Лошаденка, заслышав стрельбу, вдруг воспрянула и, привычная к грохоту и залпам, резво, во всю прыть понеслась в гущу боя. Суглобов пытался усмирить ее, натягивал вожжи до боли в кистях рук — все было напрасно. Кляча, как заполошная, неслась навстречу выстрелам и взрывам, которые загрохотали вдруг, в одночасье, возникли, словно ниоткуда. Такой громкой канонады Суглобов еще не слышал, хотя на фронте привык ко многому. Орудийные залпы, казалось, грохотали совсем рядом, почти над его головой. Трясясь в телеге и не в силах остановить разошедшуюся кобылку, Суглобов попробовал осмотреть поле боя. Повернулся направо и заметил метрах в пятидесяти от себя батарею горных орудий — они изрыгали из своих жерл огненное дыхание смерти. Это дыхание летело вперед, над головами атакующих, опускалось далеко впереди, у отрогов сопок, и опускалось на головы копощащихся в отделении людей разрывами, вздымавшими вверх клубы черно-рыжей земли со снегом. Наметанным глазом Суглобов определил, что артиллерийская батарея принадлежит белым, но лошадь почему-то не желала останавливаться и несла его дальше, к позициям красных. Меньше всего Суглобов хотел сейчас оказаться среди большевиков, но кобыла явно не разделяла его желаний и мчала прямиком к правому флангу обороняющихся.

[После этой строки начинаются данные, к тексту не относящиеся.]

/-- The reasons a command has no meaning. -/
inductive Refusal where
  /-- Raised by `exec` alone, for a row that has no meaning yet; safe. No arm raises it now. -/
  | notModelled (mnemonic : String)
  deriving DecidableEq, Repr

/-! ## Timebase (09_the_timebase.md) -/

/-- The start state (R143). -/
inductive StartState where
  | starting
  | running
  deriving DecidableEq, Repr

/-- The items that may hold a deadline: the rows of the table of 9.4 (R146). -/
inductive DeadlineItem where
  | watchDue (p : Port) (slot : SlotNo)
  | claim (channel : Channel)
  | quietEnd (p : Port)
  | readDue (row : RowNo)
  | holdLimit
  | busWait
  deriving DecidableEq, Repr

/-- A deadline held by the Timebase (R146). -/
structure Deadline where
  item : DeadlineItem
  stamp : Stamp
  deriving DecidableEq, Repr

/-- The Timebase (R143, R144, R146). `subTick` counts the periods of the FAST span clock that have ended since the last
tick, 0 to 128 (R97; log 5). `delivered` are the expiries that have fallen due at the present tick and
that their owners have not yet taken, in the order of delivery (log 4). -/
structure Timebase where
  startState : StartState
  tick : Stamp
  crystalCycles : Nat
  subTick : BitVec 8
  deadlines : List Deadline
  delivered : List DeadlineItem
  deriving DecidableEq, Repr

/-! ## Channel Table (01_channels_and_configuration_claims.md) -/

/-- The clock of the two phases (R1). -/
inductive SpanClock where
  | slow
  | fast
  deriving DecidableEq, Repr

/-- The fields of a record's own kind (R1). -/
inductive KindFields where
  | localKind (sensorInput : Fin 8) (presetN : Word) (spanClock : SpanClock)
  | remoteKind (busAddress : BitVec 7) (settle : Byte) (pollLimit : BitVec 4)
  deriving DecidableEq, Repr

/-- One channel record (R1). -/
structure ChannelRecord where
  enable : Bool
  round : Bool
  generation : Byte
  fields : KindFields
  holder : Option Port
  expiry : Stamp
  deriving DecidableEq, Repr

/-! ## Result Table (04_results_and_response_queues.md) -/

/-- The outcome statuses, in the order of their codes (R65, 11.6). -/
inductive Status where
  | ok
  | overRange
  | noSignal
  | spanOverflow
  | spanShort
  | remoteAbsent
  | remoteRefused
  | remoteTimeout
  | remoteFault
  | remoteDataInvalid
  | busLost
  | busHoldTimeout
  | busStuck
  deriving DecidableEq, Repr

/-- The fields of a result that a delivery hands over (R65, R72). -/
structure ResultPart where
  value : Word
  status : Status
  sequence : Word
  startStamp : Stamp
  endStamp : Stamp
  generation : Byte
  restarts : BitVec 4
  deriving DecidableEq, Repr

/-- One result entry (R65): `valid` is validity SET. -/
structure ResultEntry where
  valid : Bool
  reserved : Bool
  part : ResultPart
  deriving DecidableEq, Repr

/-! ## Scheduler (03_the_conversion_schedule.md) -/

/-- A slot waiting for a conversion, named by port and number (R40). -/
structure Waiter where
  port : Port
  slot : SlotNo
  deriving DecidableEq, Repr

/-- A pending entry (R40). The waiter set is kept as a list in rising order without repeats (log 16). -/
structure PendingEntry where
  channel : Channel
  waiters : List Waiter
  restarts : BitVec 4
  deriving DecidableEq, Repr

/-- The two engines, and with them the two origins of a job (R41, R84). -/
inductive Engine where
  | localEngine
  | remoteEngine
  deriving DecidableEq, Repr

/-- The outcome handed to the Scheduler (R41, R52). -/
structure ConversionOutcome where
  value : Word
  status : Status
  deriving DecidableEq, Repr

/-- A conversion record (R41). -/
structure ConversionRecord where
  channel : Channel
  engine : Engine
  waiters : List Waiter
  startStamp : Stamp
  generation : Byte
  restarts : BitVec 4
  outcome : Option ConversionOutcome
  deriving DecidableEq, Repr

/-! ## Ports (02_requests_and_slots.md, 04_results_and_response_queues.md, 10_host_ports.md) -/

/-- The staging words 010h to 018h in address order (R18). -/
structure Staging where
  command : Word
  channel : Word
  tag : Word
  paramA : Word
  paramB : Word
  settings : Word
  config1 : Word
  config2 : Word
  config3 : Word
  deriving DecidableEq, Repr

/-- The submit codes, in the order of their numbers (11.6). -/
inductive SubmitCode where
  | accepted
  | notStarted
  | badKind
  | badChannel
  | channelOff
  | badParam
  | noSlot
  | badSlot
  | heldByPeer
  | notHolder
  | notHeld
  | channelBusy
  | configRange
  | addressInUse
  | none
  deriving DecidableEq, Repr

/-- The states of a slot, in the order of their codes (R22, R23). -/
inductive SlotState where
  | free
  | waiting
  | dormant
  | finished
  deriving DecidableEq, Repr

/-- The kinds of request that live in a slot (R22). -/
inductive RequestKind where
  | convert
  | watch
  deriving DecidableEq, Repr

/-- One slot of a Request Table (R22). -/
structure Slot where
  state : SlotState
  kind : RequestKind
  channel : Channel
  tag : Word
  maxAge : Word
  period : Word
  nextDue : Stamp
  joinStamp : Stamp
  noticeQueued : Bool
  missed : Byte
  deriving DecidableEq, Repr

/-- What a response record reports (R72). -/
inductive Disposition where
  | result
  | cancelled
  | channelOff
  deriving DecidableEq, Repr

/-- Where a carried result came from (R72). -/
inductive Source where
  | none
  | conversion
  | table
  deriving DecidableEq, Repr

/-- One response record (R72). -/
structure ResponseRecord where
  disposition : Disposition
  final : Bool
  source : Source
  kind : RequestKind
  slot : SlotNo
  channel : Channel
  tag : Word
  version : Word
  coalesced : Word
  missed : Byte
  part : Option ResultPart
  deriving DecidableEq, Repr

/-- The names of the six event flags (R157). -/
inductive Flag where
  | tap
  | claimLapsed
  | earlyStrobe
  | ackStale
  | busFault
  | quietLapsed
  deriving DecidableEq, Repr

/-- The six event flags of a port (R157). -/
structure EventFlags where
  tap : Bool
  claimLapsed : Bool
  earlyStrobe : Bool
  ackStale : Bool
  busFault : Bool
  quietLapsed : Bool
  deriving DecidableEq, Repr

/-- The records a window is divided into (R153). -/
inductive RecordName where
  | portStatus
  | event
  | tick
  | identity
  | responseHead
  | result (channel : Channel)
  | channel (channel : Channel)
  | pendingOrder
  | slot (slot : SlotNo)
  deriving DecidableEq, Repr

/-- A snapshot in the Read Buffer, with the name of the record it came from (R153). -/
structure Snapshot where
  record : RecordName
  words : List Word
  deriving DecidableEq, Repr

/-- Everything one port holds: its own registers, its Request Table and Response Queue, and the quiet window the
Scheduler holds for it (R58). `rstN` is the level of PxRST_N (R159), `control` bits 12 to 0 of the port control word
(R163), and `dataOut` the word the port's last cycle drove on PxD (log 3). -/
structure PortState where
  rstN : Level
  readPtr : BitVec 9
  writePtr : BitVec 9
  control : BitVec 13
  flags : EventFlags
  buffer : Option Snapshot
  staging : Staging
  submitCount : Byte
  submitCode : SubmitCode
  submitSlot : Option SlotNo
  slots : Vector Slot 12
  queue : List ResponseRecord
  version : Word
  quietEnd : Option Stamp
  dataOut : Option Word
  deriving DecidableEq, Repr

/-! ## Ratio Unit (05_the_ratio_unit.md) -/

/-- A division job (R84). -/
structure Job where
  channel : Channel
  m : Word
  n : Word
  round : Bool
  origin : Engine
  deriving DecidableEq, Repr

/-- The Ratio Unit (R85, R86, R87): `marker` is the last-served marker. -/
structure RatioUnit where
  localInput : Option Job
  remoteInput : Option Job
  divider : Option Job
  marker : Engine
  deriving DecidableEq, Repr

/-! ## Oscillator Converter (06_the_oscillator_converter.md) -/

/-- The current conversion: what the take read (R98). -/
structure Current where
  channel : Channel
  sensorInput : Fin 8
  presetN : Word
  spanClock : SpanClock
  round : Bool
  deriving DecidableEq, Repr

/-- The five states of the converter with what each holds (R98). -/
inductive ConverterState where
  | idle
  | held
  | ref (cur : Current)
  | sense (cur : Current)
  | ratioWait (cur : Current) (job : Job)
  deriving DecidableEq, Repr

/-- The Oscillator Converter (R97, R98). `wave` is the level that the running oscillation is at, low whenever an
oscillator starts or stops (R96). -/
structure Converter where
  state : ConverterState
  cycleCounter : Word
  spanCounter : Word
  wave : Level
  deriving DecidableEq, Repr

Там уже заметили подводу, ближние к ней бойцы что-то закричали, замахали руками, и кобыла, приободряясь, прибавила бегу. Она влетела в линию обороны, и лежавшие бойцы едва успели перекатиться в стороны, давая ей путь. Кинувшийся наперерез лошади боец в матросском бушлате успел схватить ее под уздцы, повис всем телом, и разгоряченное животное, протащив его несколько метров, остановилось, наконец. Боец встал на ноги, погладил лошадь по морде, успокаивая ее, стряхнул с сапог снег и землю, одернул бушлат и поправил ремень. Рядом застрочил пулемет. Лошадь вздрогнула, перебрала ногами, но тут же затихла, успокоенная ласковыми поглаживаниями. Суглобов приготовился к худшему, опустил голову вниз, в колени, сунул руку за пазуху и нащупал гранату.

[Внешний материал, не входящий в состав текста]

-- ==== Sys2Proof/Machine/Ratio.lean ====
section
/-! DEFINITION. The Ratio Unit (05_the_ratio_unit.md): arrivals and hand-offs (R85, R86, R105, R139), the choice of
input (R87), the division (R89 to R91), and DIVISION_END (R92). -/

namespace Sys2Proof.Machine

/-! ## Arrivals and hand-offs -/

/-- A job arrives at an engine's input; a free divider takes it at once and the input is empty again (R86). -/
def State.arrive (s : State) (input : Engine) (j : Job) : State :=
  match s.ratio.divider with
  | none => { s with ratio := { s.ratio with divider := some j } }
  | some _ =>
    match input with
    | .localEngine => { s with ratio := { s.ratio with localInput := some j } }
    | .remoteEngine => { s with ratio := { s.ratio with remoteInput := some j } }

/-- The converter after a hand-off: counters 0, OSCMON low, IDLE, or HELD while quiet is active (R104, R105). -/
def State.converterHandedOff (s : State) : Converter :=
  { state := if s.quietActive then .held else .idle, cycleCounter := 0, spanCounter := 0, wave := .low }

/-- The emptied local input takes the job of a converter in RATIO_WAIT (R85, R105). -/
def State.localInputEmptied (s : State) : State :=
  match s.converter.state with
  | .ratioWait _ j => { s.arrive .localEngine j with converter := s.converterHandedOff }
  | .idle => s
  | .held => s
  | .ref _ => s
  | .sense _ => s

/-- The job of a row whose counts are ready (R139). -/
def rowJob (x : Row) : Job := { channel := x.channel, m := x.m, n := x.n, round := x.round, origin := .remoteEngine }

/-- The emptied remote input takes the job of the row at the head of the wait order (R85, R139). -/
def State.remoteInputEmptied (s : State) : State :=
  match s.remote.waitOrder with
  | [] => s
  | r :: rest =>
    let s1 := (s.arrive .remoteEngine (rowJob (s.row r))).setRow r Row.free
    { s1 with remote := { s1.remote with waitOrder := rest } }

/-- The divider takes the job of the local input, which empties. -/
def State.divideLocal (s : State) (j : Job) : State :=
  { s with ratio := { s.ratio with divider := some j, localInput := none } }.localInputEmptied

/-- The divider takes the job of the remote input, which empties. -/
def State.divideRemote (s : State) (j : Job) : State :=
  { s with ratio := { s.ratio with divider := some j, remoteInput := none } }.remoteInputEmptied

/-- A divider that has become free takes a job that waits (R86); with one in each input, the one of the input the
marker does not name, which the marker then names (R87). -/
def State.dividerFreed (s : State) : State :=
  match s.ratio.localInput, s.ratio.remoteInput with
  | none, none => s
  | some j, none => s.divideLocal j
  | none, some j => s.divideRemote j
  | some jl, some jr =>
    match s.ratio.marker with
    | .remoteEngine => { s with ratio := { s.ratio with marker := .localEngine } }.divideLocal jl
    | .localEngine => { s with ratio := { s.ratio with marker := .remoteEngine } }.divideRemote jr

/-! ## The division -/

/-- Steps 2 to 6 of the division, `k` of them: eight times the remainder divided by N gives the next digit (R90). -/
def quotientSteps (n : Nat) : Nat → Nat → Nat → Nat
  | 0, _, q => q
  | k + 1, rem, q => quotientSteps n k (8 * rem - 8 * rem / n * n) (8 * q + 8 * rem / n)

/-- The six radix-8 steps that form Q (R90). -/
def quotient (m n : Nat) : Nat := quotientSteps n 5 (m - m / n * n) (m / n)

/-- The ratio value from Q (R91). -/
def ratioValue (round : Bool) (q : Nat) : Word := BitVec.ofNat 16 (if round then (q + 1) / 2 else q / 2)

/-- The outcome of a job: the check of N, the range check, then the quotient (R89). -/
def divide (j : Job) : ConversionOutcome :=
  if j.n.toNat = 0 then { value := 0, status := .remoteDataInvalid }
  else if 4 * j.n.toNat ≤ j.m.toNat then { value := 0, status := .overRange }
  else { value := ratioValue j.round (quotient j.m.toNat j.n.toNat), status := .ok }

/-- The end of the division in progress: its outcome is handed over, and in the same event the divider becomes free
and acts on what stands in the inputs (R92). A free divider ends nothing. -/
def State.divisionEnd (s : State) : State :=
  match s.ratio.divider with
  | none => s
  | some j =>
    let s1 := s.handOff j.channel (divide j)
    { s1 with ratio := { s1.ratio with divider := none } }.dividerFreed

/-- DIVISION_END (R92). -/
def execDivisionEnd (s : State) : StepOutcome := .next s.divisionEnd

/-- COMPLETION (R52). -/
def execCompletion (c : Channel) (s : State) : StepOutcome := .next (s.complete c)

end Sys2Proof.Machine
end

— Прицельно стреляй! Патронов мало, — скомандовал пулеметчику боец в бушлате.
К нему подлетел всадник в распахнутой утепленной куртке авиатора, не спешиваясь, свесился с седла и, указывая в сторону противника, прокричал, стараясь перекрыть трескотню пулемета:
— Слышишь, Файхо, а Мизинов-то, оказывается, живой!
Суглобов едва заметно вздрогнул, но головы не поднял.
Боец в бушлате побледнел, едва выдавил:
— Снова шутки, Аркадий?
— Какие шутки, глянь-ка в бинокль! Вон тот, видишь, на коне позади артиллеристов с группой всадников. Он самый и есть!
Файхо поднес к глазам бинокль, долго высматривал, сжимая окуляры с такой силой, что побелели пальцы, потом сказал:
— Не трогайте его… Прикажи на том конце… Он мой…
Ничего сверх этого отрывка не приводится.